Vu l’appel de cette ordonnance interjeté par Monsieur [O] [U] le 31 mars 2025 à 12h16 ;
Vu l’absence du Ministère Public près la Cour d’appel de Nîmes régulièrement avisé ;
Vu la présence de Monsieur [V] [G], représentant le Préfet des Bouches-du-Rhône, agissant au nom de l’Etat, désigné pour le représenter devant la Cour d’Appel en matière de Rétention administrative des étrangers, entendu en ses observations ;
Vu l’assistance de Madame [H] [T] [E] interprète en langue arabe inscrite sur la liste des experts de la cour d’appel de Nîmes ;
Vu la comparution de Monsieur [O] [U], régulièrement convoqué ;
Vu la présence de Me Laurence AGUILAR, avocat de Monsieur [O] [U] qui a été entendue en sa plaidoirie ;
MOTIFS
Monsieur [U] a été condamné le 3 décembre 2024 par le tribunal correctionnel de Marseille à une peine d’interdiction du territoire français pendant 5 ans.

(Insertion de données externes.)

/-- Event controller state beside its registers (chapter 14). -/
structure EvcSt where
  /-- source words (R322) -/
  words : Tab Word
  /-- words replaced at the tick named: the old word still governs that tick (R323) -/
  wasWords : Tab (Nat × Word)
  /-- raw inputs of level sources that are active -/
  raw : Tab Bool
  /-- pulses driven and not yet sensed: source ↦ tick (R320) -/
  pulses : Tab Nat
  /-- pulse sources already sensed in this tick -/
  sensed : List Nat
  /-- edges of this tick on sources in service: pending after a RETX of the same tick, else lost (R331) -/
  late : List Nat
  /-- sources that became pending in this tick, and those that lost an event in it: a W1C does not clear them (R331) -/
  fresh : List Nat
  freshLost : List Nat
  /-- sources whose pending bit a W1C cleared in this tick: a claim of the same tick prevails (R331) -/
  cleared : List Nat
  /-- software events, pending from the next tick (R332) -/
  swDue : List Nat
  /-- frames n of EVC_ISRCn whose source a block reset cleared: their RETX ends nothing (R333) -/
  voidFrames : List Nat
  /-- tick since which a raw input has its level (R325) -/
  rawSince : Tab Nat
  /-- stability counts restart at this tick (R325) -/
  filtFrom : Nat
  /-- filtered inputs that are active while the filter is in force -/
  filt : Tab Bool
  /-- levels at the last sensing (R324) -/
  prev : Tab Bool
  /-- tick of the last GATE write and the value before it (R328) -/
  gateTick : Nat
  gateWas : Bool
  /-- VECTOR lines delivered, 48 × core + line (R326) -/
  lines : List Nat
  /-- internal wake latches k set (R334) -/
  wakeLatch : Tab Bool
  /-- wake sources that saw a further edge -/
  wakeMore : Tab Bool
  /-- loss of lock during PARK awaits wake (R334) -/
  wakeLock : Bool
  /-- levels of the wake pins WAKE00-WAKE63 -/
  wakePins : Tab Bool
deriving DecidableEq, Repr

/-- An input pin of a Bearing unit before its filter: its level and the tick of its last change (R224). -/
structure BrPin where
  raw : Bool
  since : Nat
deriving DecidableEq, Repr

/-- An SSI frame in progress (R230). -/
structure SsiFrame where
  /-- tick and timestamp of the first falling edge of the clock, and the data level then -/
  start : Nat
  stamp : Word
  startHigh : Bool
  /-- rising edges of the clock so far, and the tick of its last edge -/
  rises : Nat
  edgeAt : Nat
  /-- ticks at which data bits are to be sampled -/
  sampleAt : List Nat
  /-- bits read so far, MSB first -/
  got : Nat
  bits : Nat
  /-- tick one cycle after the last bit, and whether the data were low then -/
  checkAt : Option Nat
  low : Option Bool
deriving DecidableEq, Repr

/-- One Bearing unit beside its registers (chapter 10). The filtered levels stand in BRNG_STAT.LVL, P in BRNG_POS. -/
structure BrngSt where
  /-- velocity v in counts per tick as a fraction (R229) -/
  vNum : Int
  vDen : Nat
  /-- reference edge and last counted edge or frame: timestamp and position (R229, R230) -/
  ref : Option (Word × Word)
  edge : Option (Word × Word)
  /-- last qualifying edge of PERIOD mode: timestamp and accept tick (R231) -/
  per : Option (Word × Nat)
  /-- next periodic sample (R229) -/
  nextSample : Nat
  /-- the SSI frame in progress (R230) -/
  frame : Option SsiFrame
  /-- tick of the last BRNG_POSSET and of the last index edge: a count of that tick is lost, or applies first (R227) -/
  setAt : Option Nat
  idxAt : Option Nat
  /-- BRA, BRB and BRZ -/
  pinA : BrPin
  pinB : BrPin
  pinZ : BrPin
deriving DecidableEq, Repr

/-- Host and field interfaces beside their registers (chapter 21). -/
structure HostSt where
  /-- staged high nibble of BAR0 writes (R484) -/
  stage : Nat
  /-- captured high nibble of BAR0 reads (R484) -/
  capture : Nat
  /-- value that the last host read returned; none while it completed with Completer Abort -/
  readBack : Option (BitVec 32)
  /-- mailbox registers (R487) -/
  bootBase : Nat
  bootWaiting : Bool
  bootBusy : Bool
  bootCode : Nat
  cmdLen : Nat
  rspLen : Nat
  h2d : Tab (BitVec 8)
  d2h : Tab (BitVec 8)
  /-- a command frame was handed over and is held (R487) -/
  held : Bool
  /-- MSI-X messages sent and not yet taken by the host: vectors, oldest first (R488) -/
  msix : List Nat
  /-- MSI-X pending bits: vectors whose source event awaits its message (R488) -/
  msixDue : List Nat
  /-- MSI-X as the host has configured it: messages enabled and the function not masked; masked vectors (R488) -/
  msixOn : Bool
  msixMask : List Nat
  /-- link in L1 for PARK (R498) -/
  l1 : Bool
  /-- OUT bits that GPIO_CLR cleared, by bank, with its tick: they prevail over GPIO_SET of that tick (R481) -/
  gpioClr : Tab (Nat × Word)
  /-- pads that stand at another level than GPIO_IN shows, and since when (R481) -/
  gpioFrom : Tab Nat
deriving DecidableEq, Repr

/-- One Ethernet MAC beside its registers (R489-R491). -/
structure EthSt where
  /-- gate control list of the cycle in progress: base, length, start (R490) -/
  gclBase : Nat
  gclLen : Nat
  gclStart : Nat
  /-- short timestamp at which the cycle in progress began (R490) -/
  gclAnchor : Nat
  /-- present entry, with the short timestamps of its start and its end -/
  gclIdx : Nat
  gclFrom : Nat
  gclEnd : Nat
  /-- gates open, one bit per class -/
  gates : Nat
  /-- the last frame sent: buffer, timestamp -/
  lastTx : Option (Nat × Nat)
  /-- octets of the last frame that left the pins, from the destination address on, without its FCS -/
  lastFrame : List (BitVec 8)
  /-- tick up to which the MAC sends: a frame and its interframe gap (R489) -/
  busyTo : Nat
  /-- classes whose frame has been reported as waiting under R489, one bit each -/
  late : Nat
  /-- management frame in progress: write, PHYAD, REGAD, data (R497) -/
  mdio : Option (Bool × Nat × Nat × Nat)
deriving DecidableEq, Repr

/-- One CAN FD controller beside its registers (R492). -/
structure CanSt where
  /-- bus-off recovery started by RECOV -/
  recovering : Bool
  /-- the last frame sent: words 0 and 1 of its record -/
  lastTx : List Word
  /-- its data octets -/
  lastData : List (BitVec 8)
deriving DecidableEq, Repr

/-- One UART, SPI or I²C controller beside its registers (R493). -/
structure SerSt where
  /-- octets last shifted out, as in R5 -/
  lastTx : Word
  /-- SPI chip select driven low (R497) -/
  csLow : Bool
  /-- what the last record put on the line, in order: bits 0 and 1, for I²C 2 a START and 3 a STOP (R493) -/
  line : List Nat
  /-- an I²C target has been addressed by the transfer in progress (R493) -/
  addressed : Bool
deriving DecidableEq, Repr

/-- JTAG instruction in force (R495). -/
inductive TapInstr where
  | bypass
  | idcode
  | samplePreload
  | extest
  | clamp
  | highz
deriving DecidableEq, Repr

/-- TAP and boundary register (R495), halted cores (R496). -/
structure JtagSt where
  instr : TapInstr
  /-- boundary register cells by pin number; power pins 0-127, then OWN_OUT 128, NRST_OUT 129, GP pins 200-327 -/
  cells : Tab Bool
  /-- pin levels that the boundary register captured -/
  seen : Tab Bool
  /-- data register captured by the last instruction -/
  dr : BitVec 32
  /-- pins driven from the boundary register -/
  driving : Bool
  /-- pins high-impedance under HIGHZ -/
  floated : Bool
deriving DecidableEq, Repr

/-- An entry of a core's posted write buffer or an issued store (R254): target word address, the bits it writes, its
value, the slot that issued it, and whether the issue has got its tag (R342). -/
structure StoreEntry where
  addr : Nat
  mask : Word
  val : Word
  /-- second word of an aligned double, kept with the first (R253) -/
  val2 : Option Word
  /-- first word of a split store (R252): the entry after it completes the access -/
  split : Bool
  /-- second word of a split store -/
  second : Bool
  slot : Nat
  /-- instructions retired by the core when the store had retired (R257) -/
  stamp : Nat
  /-- the store instruction lies in the boot ROM (R438) -/
  rom : Bool
  tag : Option Nat
  /-- the core was reset since: its answer is discarded (R258) -/
  orphan : Bool
deriving DecidableEq, Repr
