-- ==== Sys2Proof/Machine/Mem.lean ====
section
/-!
DEFINITION. The address space, the row-and-column code, the MEMP log, bank retirement and fabric tags (chapter 15).
-/
namespace Sys2Proof.Machine

/-- Regions of the memory map (R338, R237). -/
inductive Region where
  | rom
  | itcm (core : Nat)
  | dtcm (core : Nat)
  | sram (bank : Nat)
  | galley
  | overlay
  | flash (bank : Nat)
  | colophon
  | folio
  | none
deriving DecidableEq, Repr

/-- The region of a word address; the local views are reached only by their core (R338, R339). -/
def regionOf (core : Option Nat) (a : Nat) : Region :=
  if a < 0x4000 then .rom
  else if 0x100000 ≤ a ∧ a < 0x108000 then (match core with | some c => .itcm c | none => .none)
  else if 0x110000 ≤ a ∧ a < 0x118000 then (match core with | some c => .dtcm c | none => .none)
  else if 0x2000000 ≤ a ∧ a < 0x2200000 ∧ a % 0x10000 < 0x8000 ∧ a / 0x10000 % 4 < 2 then
    (if a / 0x10000 % 4 = 0 then .itcm ((a - 0x2000000) / 0x40000) else .dtcm ((a - 0x2000000) / 0x40000))
  else if 0x4000000 ≤ a ∧ a < 0x4100000 then .sram ((a - 0x4000000) / 0x10000)
  else if 0x5000000 ≤ a ∧ a < 0x5020000 then .galley
  else if 0x6000000 ≤ a ∧ a < 0x6010000 then .overlay
  else if 0x8000000 ≤ a ∧ a < 0x8200000 then .flash 0
  else if 0x8200000 ≤ a ∧ a < 0x8400000 then .flash 1
  else if 0x8400000 ≤ a ∧ a < 0x8400100 then .colophon
  else if 0xF000000 ≤ a ∧ a < 0xF100000 then .folio
  else .none

/-- The first address of the spare bank's copy in `MemSt`: the spare has no address of its own (R338). -/
def spareBase : Nat := 0x4100000

/-- Region number of MEMP (R355); none for regions without the code. -/
def mempRegion (r : Region) (spare : Bool) : Option Nat :=
  match r with
  | .sram b => some (if spare then 16 else b)
  | .itcm c => some (17 + c)
  | .dtcm c => some (25 + c)
  | .galley => some 33
  | .overlay => some 34
  | .flash _ => some 35
  | .rom => some 36
  | _ => none

/-- FAB_RETIRE.MODE = SUBST of this bank: the spare serves its addresses (R359). -/
def substOf (d : Dev) (b : Nat) : Bool := gf d FAB_RETIRE.MODE == 2 && gf d FAB_RETIRE.BANK == b
def mirrorOf (d : Dev) (b : Nat) : Bool := gf d FAB_RETIRE.MODE == 1 && gf d FAB_RETIRE.BANK == b

/-- The physical word that serves an address: local views are the TCM itself, a substituted bank is the spare. -/
def physOf (d : Dev) (r : Region) (a : Nat) : Nat :=
  match r with
  | .itcm c => 0x2000000 + c * 0x40000 + a % 0x8000
  | .dtcm c => 0x2010000 + c * 0x40000 + a % 0x8000
  | .sram b => if substOf d b then spareBase + a % 0x10000 else a
  | _ => a

/-- Result of an access: a word, a bus error, an uncorrectable error, or a wait at the handshake. -/
inductive BusRes where
  | ok (w : Word)
  | err
  | ecc
  | wait
deriving DecidableEq, Repr

/-! ### The row-and-column code (R348, R349) -/

def Flaw.row (f : Flaw) (r : Nat) : Nat := fld f.rs (4 * r + 3) (4 * r)
def Flaw.setRow (f : Flaw) (r v : Nat) : Flaw := { f with rs := setFld f.rs (4 * r + 3) (4 * r) v }

/-- The place of a number's only set bit. -/
def onlyBit (n : Nat) : Option Nat := if n ≠ 0 ∧ 2 ^ n.log2 = n then some n.log2 else none

/-- Rows with a non-zero syndrome, rising. -/
def Flaw.rows (f : Flaw) : List Nat := (upTo 9).filter fun r => decide (f.row r ≠ 0)

/-- Class code of R349, with the row and bit of a correctable data or column bit. -/
def classify (f : Flaw) : Nat × Nat × Nat :=
  match f.rows with
  | [] => if f.k = 0 then (0, 0, 0x3F) else (4, 0, 0x3F)
  | [r] =>
    match onlyBit (f.row r) with
    | some g =>
      if f.k = 0 then (3, r, 0x3F)
      else match onlyBit f.k.toNat with
        | some j => if j / 9 = g then (if r < 8 then (1, r, j) else (2, r, j)) else (6, r, 0x3F)
        | none => (6, r, 0x3F)
    | none => (6, r, 0x3F)
  | r :: _ => if f.k = 0 then (5, r, 0x3F) else (6, r, 0x3F)

def flawZero : Flaw := ⟨0, 0⟩

/-- The code state of the block that holds a physical word. -/
def flawOf (m : MemSt) (p : Nat) : Flaw := tabGet flawZero m.flaws (p / 8 * 8)
def putFlaw (m : MemSt) (p : Nat) (f : Flaw) : MemSt := { m with flaws := tabSet flawZero m.flaws (p / 8 * 8) f }

/-- What a word that nothing has written reads as: the boot ROM as manufactured, flash erased (R417), RAM zero (R352;
log entry 5). -/
def memDefault (p : Nat) : Word :=
  if p < 0x4000 then Config.romWord p else if 0x8000000 ≤ p ∧ p < 0x8400000 then 0xFFFFFFFFF#36 else 0

/-- A data word as stored. -/
def storedWord (m : MemSt) (p : Nat) : Word := tabGet (memDefault p) m.words p
def putWord (m : MemSt) (p : Nat) (v : Word) : MemSt := { m with words := tabSet (memDefault p) m.words p v }

/-- The word as the code delivers it: the bad bit of an SBE_DATA word inverted (R349). -/
def deliveredWord (m : MemSt) (p : Nat) : Word :=
  let (c, r, j) := classify (flawOf m p)
  if c = 1 ∧ r = p % 8 then storedWord m p ^^^ BitVec.ofNat 36 (2 ^ j) else storedWord m p

/-- Code after a store of word `p` into a correctable block (R351): the stored word is good, C follows the corrected
data, a bad bit elsewhere keeps its class. -/
def flawAfterStore (f : Flaw) (w : Nat) : Flaw :=
  let (c, r, _) := classify f
  if c = 1 then (if r = w then flawZero else f)
  else if c = 3 ∧ r ≠ w ∧ r ≠ 8 then f
  else flawZero

/-! ### MEMP log (R354, R355) -/

/-- MEMP_LOGA and MEMP_LOGB of an access to word `a` of a block that is not CLEAN. The row index of UE_GROUP, where no
row syndrome is non-zero, is left open: a free value of 0-8; the address of a UE_MULTI of row 8 alone is the word
accessed (log entry 81). -/
def logEntry (f : Flaw) (cls : Nat × Nat × Nat) (region a : Nat) : LogEntry :=
  let (c, r, j) := cls
  let rows := f.rows
  let low := (rows.filter fun r => decide (r ≤ 7)).headD (a % 8)
  let addr := if c = 5 ∨ c = 6 then (a / 8 * 8 + low) else a
  let widx := if c = 4 then (Config.groupRow a).val else if c = 5 ∨ c = 6 then (if rows = [8] then 8 else low) else r
  let mask := rows.foldl (fun m r => m + 2 ^ r) 0
  ⟨setFld (setFld 0 35 33 c) 27 0 addr,
   setFld (setFld (setFld (setFld (setFld (setFld 0 35 30 region) 29 26 widx) 25 20 (if c = 1 ∨ c = 2 then j else 0x3F)) 19 16 (f.row widx)) 15 7 mask) 6 0 1⟩

def mempPage : Nat := 0xF

/-- UNREAD = (HEAD − TAIL) mod 128, shown in MEMP_STAT. -/
def fixUnread (d : Dev) : Dev := pf d MEMP_STAT.UNREAD ((gf d MEMP_STAT.HEAD + 128 - gf d MEMP_TAIL.TAIL) % 128)

/-- One access logged or coalesced into the newest entry (R354, R355); none while MEMP is disabled or in PARK (R361). -/
def logAs (d : Dev) (f : Flaw) (cls : Nat × Nat × Nat) (region a : Nat) : Dev :=
  if !gb d (FOLIO_CTL.EN mempPage) || mode d == mPark then d
  else
    let e := logEntry f cls region a
    let c := fld e.a 35 33
    let d := if c < 4 then incF d (MEMP_CNT.CE region) 1 else incF d (MEMP_CNT.UE region) 1
    let head := gf d MEMP_STAT.HEAD
    let newest := tabGet ⟨0, 0⟩ d.memp.log ((head + 63) % 64)
    let count := fld newest.b 6 0
    if newest.a = e.a ∧ fld newest.b 29 20 = fld e.b 29 20 ∧ c ≠ 0 then
      { d with memp := { d.memp with log := tabSet ⟨0, 0⟩ d.memp.log ((head + 63) % 64) ⟨newest.a, setFld newest.b 6 0 (min 127 (count + 1))⟩ } }
    else
      let full := gf d MEMP_STAT.UNREAD == 64
      let d := { d with memp := { d.memp with log := tabSet ⟨0, 0⟩ d.memp.log (head % 64) e } }
      let d := pf d MEMP_STAT.HEAD ((head + 1) % 128)
      let d := if full then raiseEvt (incF (pf d MEMP_TAIL.TAIL ((gf d MEMP_TAIL.TAIL + 1) % 128)) MEMP_WRAP.CNT 1) mempPage 3 else d
      let d := fixUnread d
      let d := raiseEvt d mempPage (if c < 4 then 0 else 1)
      if gf d MEMP_STAT.UNREAD = 48 ∧ ¬ full then raiseEvt d mempPage 2 else d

Par arrêté préfectoral en date du 21 février 2025, il a été placé en rétention administrative aux fins d’exécution de la mesure d’éloignement.
Par ordonnance prononcée le 25 février 2025, le magistrat du siège du tribunal judiciaire de Nîmes a rejeté les exceptions de nullité soulevées ainsi que les moyens présentés par Monsieur [U] et ordonné la prolongation de sa rétention administrative pour vingt-six jours.
Par requête reçue le 28 mars 2025 à 16h22, M. [U] a sollicité sa remise en liberté. Par ordonnance du 29 mars 2025, notifiée à M. [U] à 18h01, le magistrat du siège du tribunal judiciaire de Nîmes a rejeté cette demande.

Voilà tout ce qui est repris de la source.